The highest profile restaurateur by far in Manhattan Beach is Mike Zislis, who has become identified with a style of dining that includes celebrity chef appearances and events that attract a star-studded crowd. This inevitably has garnered detractors, such as the letter writer in these pages who decided that the paddleboarders who cut him off while surfing probably dine at Zislis Group restaurants. Those who think of Zislis as exclusively frequenting such places might be surprised at his answer when asked which restaurant operators in the South Bay he thinks are doing a great job.

“I respect the guys at North End Caffe – it’s my favorite little breakfast place, and I’m there every weekend,” he said. “They’re doing great things that are affordable for families. North Manhattan has some restaurateurs with a lot of potential, but the lack of parking keeps them from expanding or getting the traffic they should.”

Zislis has three small children, and as such is keenly aware of the lack of variety for parents in downtown.

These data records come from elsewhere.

/-! The round trip (R163). -/

/-- RESET of a salt and the verifier derived from it arms the cipher with the keys derived from it. -/
theorem exec_reset_of_producedHeader {salt password : Bytes} {s : State} {st : Byte} {row : StrengthRow}
    (hr : s.role = .decryptor) (hp : s.phase ≠ .unconfigured) (hst : s.strength = some st)
    (hrow : paramRow st = some row) (hsalt : salt.length = row.saltBytes) (hf : s.primFails = false)
    (hpw : s.pw = some password) {keys : DerivedKeys} (hkeys : keys = deriveKeys s.prims password salt row) :
    exec (.reset (salt ++ keys.verifier)) s = .next (respond .ok [] (arm keys.encKey keys.authKey s)) := by
  have hv : keys.verifier.length = 2 := hkeys ▸ (deriveKeys_lengths s.prims password salt row).2.2
  have hl : (salt ++ keys.verifier).length = row.saltBytes + 2 := by rw [List.length_append, hsalt, hv]
  have hread : memRead (salt ++ keys.verifier) 0 row.saltBytes = salt := List.take_left' hsalt
  refine (exec_reset_verifies hr hp hst hrow hl hf hpw (by rw [hread, hkeys])).1 ?_
  rw [memRead_to_end hl, List.drop_left' hsalt]

/-- DECRYPTs of the transform of `plain`, cut under AlignedChunks, give back `plain` (R148, R151). -/
theorem runCommands_decrypt_streamXor {key plain : Bytes} {zs : List Bytes} {s : State} (hr : s.role = .decryptor)
    (hp : s.phase = .ready) (hk : s.key = some key) (hf : s.primFails = false)
    (hc : s.ctr.toNat + (plain.length + 15) / 16 ≤ 4294967295) (ha : AlignedChunks zs)
    (hz : zs.flatten = streamXor s.prims key s.ctr.toNat plain) :
    ∃ (t : State) (ws : List Bytes), runCommands (zs.map .decrypt) s = .next t ∧
      t.outputs = s.outputs ++ ws.map (responseFrame .ok) ∧ ws.flatten = plain := by
  have hcz : s.ctr.toNat + stepCount zs.flatten.length ≤ Config.ctrMax := by rwa [hz, streamXor_length]
  have hdecrypt (c : Bytes) : TransformsChunk (.decrypt c) c s := .inl ⟨rfl, hr⟩
  obtain ⟨ws, -, hflat, hrun⟩ := runCommands_transforms .decrypt key zs s hdecrypt hp hk hf hcz ha
  exact ⟨_, ws, hrun, rfl, by rw [hflat, hz, streamXor_involutive]⟩

/-- `s` after NEW. -/
def afterNew (strength : Byte) (password : Bytes) (s : State) : State := respond .ok [] (construct strength password s)

/-- Settles O36: both units derive the same keys from PW and the header's salt, and start at counter 0, so the Decryptor's
transform undoes the Encryptor's. -/
theorem encryptorDecryptorRoundTrip : Obligations.EncryptorDecryptorRoundTrip := by
  intro e0 d0 e d st sl password salt xs hre hrd hprims hfe hfd hnewe hnewd hsl hsalt ha hc
  obtain rfl : afterNew st password e0 = e := Host.Outcome.next.inj hnewe
  obtain rfl : afterNew st password d0 = d := Host.Outcome.next.inj hnewd
  obtain ⟨row, hrow, rfl⟩ := paramRow_of_saltLen hsl
  obtain ⟨keys, hkeys⟩ : ∃ keys, keys = deriveKeys e0.prims password salt row := ⟨_, rfl⟩
  have hkeys' : keys = deriveKeys d0.prims password salt row := hprims ▸ hkeys
  have henc : exec (.encReset salt) (afterNew st password e0) = .next
      (respond .ok (salt ++ keys.verifier) (arm keys.encKey keys.authKey (afterNew st password e0))) :=
    exec_encReset_produces (s := afterNew st password e0) hre nofun rfl hrow hsalt hfe rfl hkeys
  have hdec : exec (.reset (salt ++ keys.verifier)) (afterNew st password d0) = .next
      (respond .ok [] (arm keys.encKey keys.authKey (afterNew st password d0))) :=
    exec_reset_of_producedHeader (s := afterNew st password d0) hrd nofun rfl hrow hsalt hfd rfl hkeys'
  have hlimit : 0 + (xs.flatten.length + 15) / 16 ≤ 4294967295 := by rwa [Nat.zero_add]
  obtain ⟨ys, -, hys, hrun⟩ := runCommands_transforms .encrypt keys.encKey xs
    (respond .ok (salt ++ keys.verifier) (arm keys.encKey keys.authKey (afterNew st password e0)))
    (fun _ => .inr ⟨rfl, hre⟩) rfl rfl hfe hlimit ha
  refine ⟨salt ++ keys.verifier, _, _, _, ys, henc, rfl, hrun, rfl, hdec, rfl, rfl, rfl, fun zs hzs haz => ?_⟩
  have hz : zs.flatten = streamXor d0.prims keys.encKey 0 xs.flatten := by
    rw [hzs, hys, ← hprims]
    rfl
  exact runCommands_decrypt_streamXor hrd rfl rfl hfd hlimit haz hz

end Sys2Proof.Machine

/-! The failures: what they leave and carry, and `CipherFault` (spec/60_exceptions.md R172, R179, R182, R183). -/

namespace Sys2Proof.Machine

/-! The registers and the data of an answer that is not `OK`, over the list of a command's possible answers. -/

section

variable {i : Instr} {s u : State} {e : Status} {d : Bytes}

theorem IsDerivation.eq_reset_or_encReset {operand : Bytes} {len : StrengthRow → Nat} (h : IsDerivation i operand len s) :
    ∃ x, i = .reset x ∨ i = .encReset x :=
  eq_reset_or_encReset_of_family (family_of_isDerivation h)

/-- Only RESET, ENC_RESET and a command whose primitives fail write registers when they fail, and they drop the cipher
(R182 item 1). -/
theorem Answered.failure_state (h : Answered i s e d u) (he : e ≠ .ok) :
    u = s ∨ (((∃ x, i = .reset x ∨ i = .encReset x) ∨ e = .cipherFault) ∧ u = dropCipher s) := by
  cases h with
  | constructed | headerSize | flagValue | authKeyRead | emptyChunk | transformed | verified | produced =>
    exact absurd rfl he
  | wrongRole | notConfigured | unsupportedQuery | notReady | counterOverflow => exact .inl rfl
  | transformFault | deriveFault => exact .inr ⟨.inr rfl, rfl⟩
  | unsupportedReset _ _ _ _ _ hi | headerLength _ _ _ _ _ _ hi => exact .inr ⟨.inl hi.eq_reset_or_encReset, rfl⟩
  | badPassword hdr => exact .inr ⟨.inl ⟨hdr, .inl rfl⟩, rfl⟩

/-- Only `UnsupportedEncryption` carries data, the stored strength code (R172). -/
theorem Answered.failure_data (h : Answered i s e d u) (he : e ≠ .ok) :
    d = [] ∨ (e = .unsupportedEncryption ∧ ∃ st, s.strength = some st ∧ d = [st]) := by
  cases h with
  | constructed | headerSize | flagValue | authKeyRead | emptyChunk | transformed | verified | produced =>
    exact absurd rfl he
  | wrongRole | notConfigured | notReady | counterOverflow | transformFault | headerLength | deriveFault | badPassword =>
    exact .inl rfl
  | unsupportedQuery _ st _ hst | unsupportedReset _ _ _ _ st _ _ hst => exact .inr ⟨rfl, st, hst, rfl⟩

theorem Answered.primFails_of_cipherFault (h : Answered i s .cipherFault d u) : s.primFails = true := by
  cases h with
  | transformFault _ _ _ _ _ hf => exact hf
  | deriveFault _ _ _ _ _ _ hf => exact hf

end

/-- Settles O38: apart from the response delivered, the next state is the one with the registers the answer writes. -/
theorem failuresArePrecise : Obligations.FailuresArePrecise := by
  intro i s t h
  obtain ⟨e, d, u, ha, rfl⟩ := exec_answered h
  obtain ⟨-, -, -, -, houtputs⟩ := ha.registerEffect.boundary
  refine ⟨e, d, (respond_outputs_eq_iff houtputs).mpr ⟨rfl, rfl⟩, fun he => ⟨?_, ha.failure_data he⟩⟩
  obtain rfl | ⟨hcause, rfl⟩ := ha.failure_state he
  · exact .inl rfl
  · exact .inr ⟨hcause, rfl⟩

/-- Settles O43: the response delivered tells the status, and the model answers `CipherFault` only on a set fault line. -/
theorem noCipherFaultWithSoundPrimitives : Obligations.NoCipherFaultWithSoundPrimitives := by
  intro i s t d hf h ho
  obtain ⟨u, ha, -⟩ := answered_of_outputs h ho
  exact Bool.false_ne_true (hf.symm.trans ha.primFails_of_cipherFault)

/-! The commands that call a failing primitive (log 9: after the checks that precede the first call). -/

theorem withDerivedKeys_of_primFails {operand : Bytes} {len : StrengthRow → Nat} {s : State}
    {k : StrengthRow → Bytes → DerivedKeys → Result} {st : Byte} {row : StrengthRow} (hp : s.phase ≠ .unconfigured)
    (hst : s.strength = some st) (hrow : paramRow st = some row) (hl : operand.length = len row)
    (hf : s.primFails = true) :
    withDerivedKeys operand len s k = .next (respond .cipherFault [] (dropCipher s)) := by
  simp [withDerivedKeys, hp, hst, hrow, hl, hf]

theorem exec_transform_of_primFails {i : Instr} {cin : Bytes} {s : State} (hi : TransformsChunk i cin s)
    (hp : s.phase = .ready) (hne : cin ≠ []) (hc : s.ctr.toNat + (cin.length + 15) / 16 ≤ 4294967295)
    (hf : s.primFails = true) : exec i s = .next (respond .cipherFault [] (dropCipher s)) := by
  have hlimit : ¬ s.ctr.toNat + stepCount cin.length > Config.ctrMax := not_lt.mpr hc
  have hsteps : stepCount cin.length ≠ 0 := fun h => hne (List.length_eq_zero_iff.mp (stepCount_eq_zero.mp h))
  rw [exec_transform hi, transformChunk, whenReady_of_ready hp]
  exact (if_neg hlimit).trans ((if_neg hsteps).trans (if_pos hf))

/-- Settles O44: the two derivations share their checks, the two transforms their body. -/
theorem failingPrimitiveIsFatal : Obligations.FailingPrimitiveIsFatal := by
  refine fun s hf => ⟨fun hdr st sl hr hp hst hsl hl => ?_, fun salt st sl hr hp hst hsl hl => ?_,
    fun i cin hi hp hne hc => exec_transform_of_primFails hi hp hne hc hf⟩
  · obtain ⟨row, hrow, rfl⟩ := paramRow_of_saltLen hsl
    exact (exec_reset_of_decryptor hr).trans (withDerivedKeys_of_primFails hp hst hrow hl hf)
  · obtain ⟨row, hrow, rfl⟩ := paramRow_of_saltLen hsl
    exact (exec_encReset_of_encryptor hr).trans (withDerivedKeys_of_primFails hp hst hrow hl hf)

end Sys2Proof.Machine

/-! The hardware reset event, for the family 70_reset_and_hazards (spec/70_reset_and_hazards.md R200). -/

namespace Sys2Proof.Machine

/-- The command a hardware reset abandons leaves nothing behind: its frame is not looked at. -/
theorem step_hardwareReset {s : State} {abandoned : Option Frame} {rest : List Event}
    (h : s.inputs = .hardwareReset abandoned :: rest) : step s = .next (hardReset { s with inputs := rest }) := by
  rw [step, serve, h]
  rfl

/-- Settles O8: the step is `hardReset` on the state without the event, which writes the six registers and nothing else
(R36, log 12). -/
theorem hardwareResetWritesRegisters : Obligations.HardwareResetWritesRegisters := by
  intro s abandoned rest hin
  rw [step_hardwareReset hin, hardReset]

end Sys2Proof.Machine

“Among my restaurants, Brewco and Rock’nFish are kid friendly – otherwise, I go to Pitfire, Uncle Bill’s, The Kettle. Downtown Manhattan Beach is ripe for more kid-friendly restaurants; it should happen, and it will. There’s room for it. There are other things that are missing too. We’re dying for Chinese food around here – I go to Manhattan Village and eat at China Grill, but we don’t have dim sum, we don’t have anything downtown. ”

He acknowledges the competitive nature of the area, but like his fellow entrepreneurs believes that it serves to improve the whole scene. I was interested in his attitude toward a restaurant that is generally seen as his fiercest competitor as a creative kitchen, and when I asked his opinion of it the answer was surprising.

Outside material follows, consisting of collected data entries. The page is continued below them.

-- ==== Sys2Proof/Machine/State.lean ====
section
/-! DEFINITION. The state of the block: plain data. Registers of the tables lie in one sparse store; what the
spec gives the device beside them has a field here (INVENTORY.md, '## State'). -/
namespace Sys2Proof.Machine

/-! ### Control, claims and calls (R6–R10, R42, R501, R502) -/

/-- An expert claim: its unit, its holder, the claims taken into it (R6). -/
structure Claim where
  unit : Nat
  ini : Nat
  taken : List Nat
  deriving DecidableEq, Repr

/-- Why a register access was rejected (R8, R13–R15; the spec names no encodings). -/
inductive AccCause where
  | notHolder | readOnly | access | reserved | range | check | notEnabled
  deriving DecidableEq, Repr

/-- A register-access error of R8. -/
structure AccErr where
  ini : Nat
  addr : Nat
  cause : AccCause
  deriving DecidableEq, Repr

/-- What the last service call returned: its status and its result words from the second on (R10, R501). -/
structure CallResult where
  status : Nat
  words : List Word
  deriving DecidableEq, Repr

/-- The channel call being served: its channel, TAG, call number (R501). -/
structure CallCtx where
  chan : Nat
  tag : Nat
  num : Nat
  deriving DecidableEq, Repr

/-- A call that returned PENDING: where it came from, the unit or object it waits for, and, once what it waits
for has happened, its final status and result words (R502). -/
structure PendCall where
  src : Option CallCtx
  num : Nat
  key : Nat
  fin : Option Nat
  res : List Word
  deriving DecidableEq, Repr

/-- The kinds of things the device sends out of itself. -/
inductive OutKind where
  | msix | sdioIrq | axSlot | axCtl | axWake | canFrame | ethFrame | sensor | pulse | pwm | rails | sup
  | flash | hostRead | pin
  deriving DecidableEq, Repr

/-- One thing sent out: its kind, the port or vector, its content. -/
structure OutMsg where
  kind : OutKind
  port : Nat
  data : List Nat
  deriving DecidableEq, Repr

/-! ### Rate monitors and unit control blocks (R24–R27, R33–R39) -/

/-- A rate monitor's memory: consecutive compared windows below threshold, whether an alarm may be raised,
whether the next window is the first after the domain came on (R27). -/
structure RateMon where
  below : Nat
  armed : Bool
  first : Bool
  deriving DecidableEq, Repr

/-- What a unit control block remembers beside its words: a self-test runs, the last test passed with the
present image, a Readmit is held, the rank of the requester of the transition in progress (R35, R37), the task slot of
the test (R451). -/
structure UcbRun where
  testing : Bool
  passed : Bool
  held : Bool
  rank : Nat
  task : Option Nat
  deriving DecidableEq, Repr

/-! ### Clients, queues, marks (R244–R270) -/

/-- What a client has beside its record: lost-event count, ring phase, virtual time, signal hold-off
running, signal wanted, had a ready entry, last queue dispatched (R248, R253, R257, R258). -/
structure ClientX where
  lost : Nat
  phase : Bool
  vt : Nat
  hold : Bool
  want : Bool
  hadReady : Bool
  lastQueue : Option Nat
  deriving DecidableEq, Repr

/-- A cached queue descriptor (R245) and what the scheduler knows of the queue: the entry seen at HEAD, its
start condition held, whether it was prefetched, when it became ready, a deferred reload, the context its
command runs on, restarts of that command, a halt or a deletion waiting. -/
structure QSlot where
  id : Nat
  words : List Word
  entry : Option (List Word)
  held : Bool
  prefetched : Bool
  readyAt : Option Nat
  reload : Bool
  running : Option Ctx
  restarts : Nat
  halting : Bool
  deleting : Bool
  compWait : Bool
  /-- The attempt that a retry repeats: its record, code and unit (R557, R558). -/
  retried : Option (Nat × Nat × Nat)
  /-- The prefetch store of a real-time queue: visible entries from HEAD on, at most four (R262). -/
  store : List (List Word)
  /-- A place among the 1,024 pinned descriptors has been given to PIN (R245). -/
  pin : Bool
  deriving DecidableEq, Repr

/-- A one-shot mark watch of call 0x0109 (R256). -/
structure Watch where
  idx : Nat
  client : Nat
  mark : Nat
  eq : Bool
  value : Nat
  deriving DecidableEq, Repr

/-- A real-time reservation (R261): its queue, its context, its tile mask, its corner; active or waiting. -/
structure Reserv where
  queue : Nat
  ctx : Ctx
  tiles : Nat
  cornerV : Nat
  cornerHot : Bool
  active : Bool
  releasing : Bool
  deriving DecidableEq, Repr

/-! ### Gangs (R95–R98) -/

/-- The stage of a gang. -/
inductive GangStage where
  | forming | formed | dissolving
  deriving DecidableEq, Repr

/-- A gang: index of its unit number, its members, its stage. -/
structure Gang where
  g : Nat
  members : Nat
  stage : GangStage
  deriving DecidableEq, Repr

/-! ### Commands running in contexts (R163–R199) -/

/-- A tensor descriptor (R178). -/
structure TD where
  addr : Nat
  fmt : Nat
  zp : Nat
  scaled : Bool
  scaleT : Bool
  tag0 : Nat
  rowStride : Nat
  pixStride : Nat
  scaleAddr : Nat
  rows : Nat
  cols : Nat
  memberStride : Nat
  deriving DecidableEq, Repr

/-- The descriptor that every command starts with (R178). -/
def TD.zero : TD := ⟨0, 0, 0, false, false, 0, 0, 0, 0, 0, 0, 0⟩

/-- Why a context does not issue (R173–R176, R194, R196). -/
inductive Stall where
  /-- FENCE waits for the units of its mask. -/
  | fence (mask : Nat)
  /-- A mark wait: mark, value, = rather than ≥; the mark has satisfied it (R194). -/
  | mark (m v : Nat) (eq sat : Bool)
  /-- The word waits for every earlier instruction to complete (marks, REMIT). -/
  | order (w : Dword)
  /-- The word's unit queue is full. -/
  | full (w : Dword)
  /-- LOPEN waits for its banks. -/
  | lock
  deriving DecidableEq, Repr

/-- What a unit's instruction still has to do after it issued: wait for marks in its own unit (XREDUCE,
MERGE, row-mark rings), for credits or for a translation. -/
inductive Waiting where
  | none
  /-- XREDUCE or MERGE: the mark and value each source waits for, the sources still to take in index order,
  those whose mark has satisfied the wait in the order in which it did (R158, R189). -/
  | sources (marks : List (Nat × Nat)) (left arrived : List Nat)
  /-- A ring-writing convolution: the next cumulative row, what is left to write of each output row from there on, and
  the mark and value that it waits for, satisfied or not (R187). -/
  | rows (next : Nat) (left : List (List (Nat × List Byte))) (m v : Nat) (sat : Bool)
  /-- A culvert move waits for credits of a parcel (R222). -/
  | credits (pcl : Nat)
  /-- A culvert move is stalled on translation (R266). -/
  | xlate
  /-- A culvert move to another part waits for credits there (R308). -/
  | remote
  /-- TCONV with FEED: waits for the frame (R130). -/
  | feed
  /-- A culvert move waits at a sluice that another requester holds (R227, R231). -/
  | sluice
  deriving DecidableEq, Repr

/-- What a tile instruction with ACC_OUT leaves to pair with (R184): tiles, SPLIT, output positions and the width of a
row of them (1 for a matrix), channels, window base. -/
structure TilePair where
  tiles : Nat
  split : Nat
  m : Nat
  width : Nat
  n : Nat
  win : Int
  deriving DecidableEq, Repr

/-- Sums that ACC_OUT left in the accumulator banks of one member: sum and whether it is non-finite, row by row. -/
structure AccBank where
  member : Nat
  sums : List (Int × Bool)
  deriving DecidableEq, Repr

/-- A piece of a culvert instruction: member, source (none: a pattern), destination, bytes read, and what becomes of
them: 0 copied, 1 the pattern byte, 2 scale codes tagged from a start tag (R191). -/
structure Piece where
  mem : Nat
  src : Option Nat
  dst : Nat
  n : Nat
  mode : Nat
  val : Nat
  /-- The source's bytes in the port buffer, with the credits of the burst taken, while it waits for its pass (R222, R224). -/
  ready : Option (List Byte)
  deriving DecidableEq, Repr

“I haven’t even looked at the menu at MB Post – never eaten there,” he said. “It’s not that I’m not friends with the Simms brothers – we’re involved in civic affairs and when he needs help he can call on me, when I need help I can call on him. It’s that what he does there doesn’t affect what I’m doing.”

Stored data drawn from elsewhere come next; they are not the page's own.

-- ==== Sys2Proof/Machine/Events.lean ====
section
/-! DEFINITION. Clients, events and their routes, reports to the Warden, firewalls (R252–R254, R423, R449, R489, R490). -/
namespace Sys2Proof.Machine

/-! ### Clients (R252) -/

def State.cw (s : State) (c k : Nat) : Word := s.rd (wClient c) (4 * k)
def State.clientValid (s : State) (c : Nat) : Bool := bit (s.cw c 1) 31

/-- The client's ID and ID_MASK cover an initiator. -/
def State.covers (s : State) (c ini : Nat) : Bool :=
  idCovers (bits (s.cw c 1) 9 0) (bits (s.cw c 1) 25 16) ini

/-- The valid clients, ascending. -/
def State.validClients (s : State) : List Nat :=
  s.regs.filterMap fun e =>
    let u := e.1 / 0x10000
    if 0x5000 ≤ u && u < 0x6000 && e.1 % 0x10000 = 4 && bit e.2 31 then some (u - 0x5000) else none

/-- An initiator's client: the lowest-numbered valid one that covers it (R252). -/
def State.clientOf (s : State) (ini : Nat) : Option Nat := s.validClients.find? fun c => s.covers c ini

def State.cRoute (s : State) (c : Nat) : Nat := bits (s.cw c 4) 31 30
def State.cEventAddr (s : State) (c : Nat) : Nat := (s.cw c 2).toNat + 2 ^ 32 * bits (s.cw c 3) 15 0
def State.cEventOrder (s : State) (c : Nat) : Nat := bits (s.cw c 3) 20 16

/-! ### MSI-X (R489, R490) -/

/-- The function that owns a pool vector: 0 the PF, n a VF (R489). -/
def State.vecOwner (s : State) (v : Nat) : Nat :=
  match (span 1 32).find? fun n =>
      let f := s.fld uPcie (0x200 + 8 * (n - 1)) 26 16
      let k := s.fld uPcie (0x200 + 8 * (n - 1)) 7 0
      f ≤ v && v < f + k with
  | some n => n
  | none => 0

/-- Where a vector's table entry lies: its block and offset. -/
def State.vecEntry (s : State) (v : Nat) : Nat × Nat :=
  let n := s.vecOwner v
  if n = 0 then (uPcie, 0x8000 + 16 * v) else (wVf n, 0x1000 + 16 * (v - s.fld uPcie (0x200 + 8 * (n - 1)) 26 16))

/-- Bus Master Enable of a function. -/
def State.busMaster (s : State) (n : Nat) : Bool :=
  if n = 0 then s.pfBusMaster else s.flag uPcie (0x204 + 8 * (n - 1)) 29

/-- Where a vector's pending bit lies: block, offset, bit. -/
def State.vecPba (s : State) (v : Nat) : Nat × Nat × Nat :=
  let n := s.vecOwner v
  if n = 0 then (uPcie, 0x400 + 4 * (v / 32), v % 32)
  else
    let i := v - s.fld uPcie (0x200 + 8 * (n - 1)) 26 16
    (wVf n, 0x1800 + 4 * (i / 32), i % 32)

/-- Send a vector's message, or set its pending bit while it is masked or its function may not master (R490). -/
def State.sendMsix (s : State) (v : Nat) : State :=
  let (u, off) := s.vecEntry v
  if s.flag u (off + 12) 0 || !s.busMaster (s.vecOwner v) then
    let (pu, po, pb) := s.vecPba v
    s.setFlag pu po pb true
  else s.emit .msix v [s.vecOwner v, (s.rd u off).toNat, (s.rd u (off + 4)).toNat, (s.rd u (off + 8)).toNat]

/-! ### Mailbox interrupts (R499, R501, R502) -/

/-- The initiator ID of a mailbox channel (R501). -/
def chanIni (ch : Nat) : Nat :=
  if ch ≤ 32 then 0x100 + ch else if ch = 33 then 0x180 else if ch = 34 then 0x181 else 0x1C0

/-- Set a status bit of SUP_INT; the SDIO interrupt follows its enable (R499). -/
def State.supInt (s : State) (b : Nat) : State :=
  let s := s.setFlag wSdioF1 0x18 b true
  if s.flag wSdioF1 0x18 (16 + b) then s.emit .sdioIrq 1 [b] else s

/-- The interrupt of a channel for a cause: 0 return, 1 DONE, 2 EVENT (R501). -/
def State.chanInt (s : State) (ch cause : Nat) : State :=
  if ch = 33 then s.supInt 3
  else if s.flag (wChan ch) 0x1C 31 && s.flag (wChan ch) 0x1C cause then
    if ch ≤ 32 then s.sendMsix (s.fld (wChan ch) 0x1C 26 16)
    else if ch = 34 then s.emit .sdioIrq 2 [cause] else s
  else s

/-- Signal a client's route (R252, R502): 01 MSI-X, 10 SDIO function 1, 11 the lowest channel it covers. -/
def State.signalRoute (s : State) (c : Nat) : State :=
  match s.cRoute c with
  | 1 => s.sendMsix (bits (s.cw c 4) 10 0)
  | 2 => s.supInt 1
  | 3 => match (List.range 36).find? fun ch => s.covers c (chanIni ch) with
    | some ch => (s.setFlag (wChan ch) 4 29 true).chanInt ch 2
    | none => s
  | _ => s

/-! ### Event rings (R253) -/

/-- The eight words of an event record. -/
def State.eventWords (s : State) (code unit queue seq d0 d1 : Nat) (phase : Bool) : List Word :=
  [w32 (code % 2 ^ 16 + unit % 2 ^ 13 * 2 ^ 16), w32 (b2n phase * 2 ^ 31 + queue % 2 ^ 20), w32 seq, w32 d0, w32 d1,
    w32 s.gaugeNs, w32 s.gaugeS, w32 (s.gaugeS / 2 ^ 32 % 2 ^ 16)]

/-- Records that the ring has room for: one slot always stays empty. -/
def State.eventRoom (s : State) (c : Nat) : Nat :=
  let n := 2 ^ s.cEventOrder c
  (bits (s.cw c 6) 15 0 + n - bits (s.cw c 6) 31 16 % n - 1) % n

/-- Drop an event: EVENTS_LOST and the lost-event count rise (R253). -/
def State.eventDrop (s : State) (c : Nat) : State :=
  let x := s.clientX c
  (s.countF (wClient c) 28 15 0 1).setClientX c { x with lost := x.lost + 1 }

/-- Write one record at EVENT_TAIL and advance it, or drop the event when the write fails (R253, R492, R497). -/
def State.eventWrite (s : State) (c : Nat) (code unit queue seq d0 d1 : Nat) : State × Bool :=
  let n := 2 ^ s.cEventOrder c
  let tail := bits (s.cw c 6) 31 16
  let x := s.clientX c
  let ws := s.eventWords code unit queue seq d0 d1 x.phase
  let (s, r) := s.extWrite 0x50 c false (s.cEventAddr c + 32 * tail) (ws.flatMap fun w => natBytes 4 w.toNat)
  if r = .ok then
    let t' := if tail + 1 < n then tail + 1 else 0
    let s := s.setFld (wClient c) 24 31 16 t'
    (if t' = 0 then s.setClientX c { s.clientX c with phase := !x.phase } else s, true)
  else (s.eventDrop c, false)

/-- The route signals written events at once, and at most once per 1 µs (R253). -/
def State.eventSignal (s : State) (c : Nat) : State :=
  let x := s.clientX c
  if x.hold then s.setClientX c { x with want := true }
  else (s.setClientX c { x with hold := true }).signalRoute c

/-- Post an event to a client (R253), signalled whenever a record, that of the dropped ones included, has been written; an event for a client that is not valid is not written (R596). -/
def State.post (s : State) (c code unit queue seq d0 d1 : Nat) : State :=
  if !s.clientValid c then s
  else if (s.clientX c).lost = 0 then
    if 1 ≤ s.eventRoom c then
      let (s, ok) := s.eventWrite c code unit queue seq d0 d1
      if ok then s.eventSignal c else s
    else s.eventDrop c
  else if 2 ≤ s.eventRoom c then
    let lost := (s.clientX c).lost
    let (s, ok) := s.eventWrite c 0x000C 0x1FFF 0xFFFFF 0 (if lost < 2 ^ 32 then lost else 2 ^ 32 - 1) 0
    if ok then
      let s := s.setClientX c { s.clientX c with lost := 0 }
      (s.eventWrite c code unit queue seq d0 d1).1.eventSignal c
    else s
  else s.eventDrop c

/-- The queue field of an event that names no queue. -/
def noQueue : Nat := 0xFFFFF

/-- Post an event to several clients. -/
def State.postAll (s : State) (code unit d0 d1 : Nat) : List Nat → State
  | [] => s
  | c :: t => (s.post c code unit noQueue 0 d0 d1).postAll code unit d0 d1 t

/-- The clients with route 0b10 or 0b11. -/
def State.routedClients (s : State) : List Nat := s.validClients.filter fun c => 2 ≤ s.cRoute c

/-- Post to the client of an initiator, when it has one. -/
def State.postIni (s : State) (ini code unit d0 d1 : Nat) : State :=
  match s.clientOf ini with
  | some c => s.post c code unit noQueue 0 d0 d1
  | none => s

end Sys2Proof.Machine
end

Asked about whether he has considered opening in the mall, he dismissed the idea.

“I haven’t seriously considered opening in El Segundo Plaza – you can be sure that they contacted me, but it’s not the kind of location that fits any of my existing restaurants, and I am busy enough with those and with the new hotel that I don’t have time to develop a new concept,” Zislis said. “I don’t like dealing with the mall developers – they’re bureaucratic and any deal you make with them is going to be a lot more expensive.”

He believes that despite the increasing cost of opening an operation locally, there is room for new people as long as they have good ideas.

“There are always people who want to invest in a restaurant, but some of them start by aiming too high,” he said. “My suggestion to anybody who wants to get into this business is to create a hundred thousand dollar restaurant, prove it, show everybody how great you are, then open the million-dollar restaurant. The problem is the guys who start out with a million dollar restaurant and they don’t know what they’re doing. People invested in me in Shade because they liked what I had done in Rockn’Fish – they invested in Rockn’Fish because they liked Manhattan Beach Brewing. I just finished raising $20 million for Shade Redondo. It’s based on reputation, and that’s how you get one.”

That reputation has sent would-be entrepreneurs flocking to him for advice, which he cheerfully gives.

“I meet with ten or twenty restaurateurs a year that want me to look over their business plans, ask me questions,” Zislis said. “You call Clint Clausen of Four Daughters Kitchen, you call Petros, and they’ll tell you that I was instrumental in their restaurants’ opening. I did it for no money, I just wanted to see people successful. When Petros won his Hospitality Entrepreneur of the Year award, the first words out of his mouth were to thank me. I’m as competitive as anybody, but I’m happy when any new style of food comes into the area.”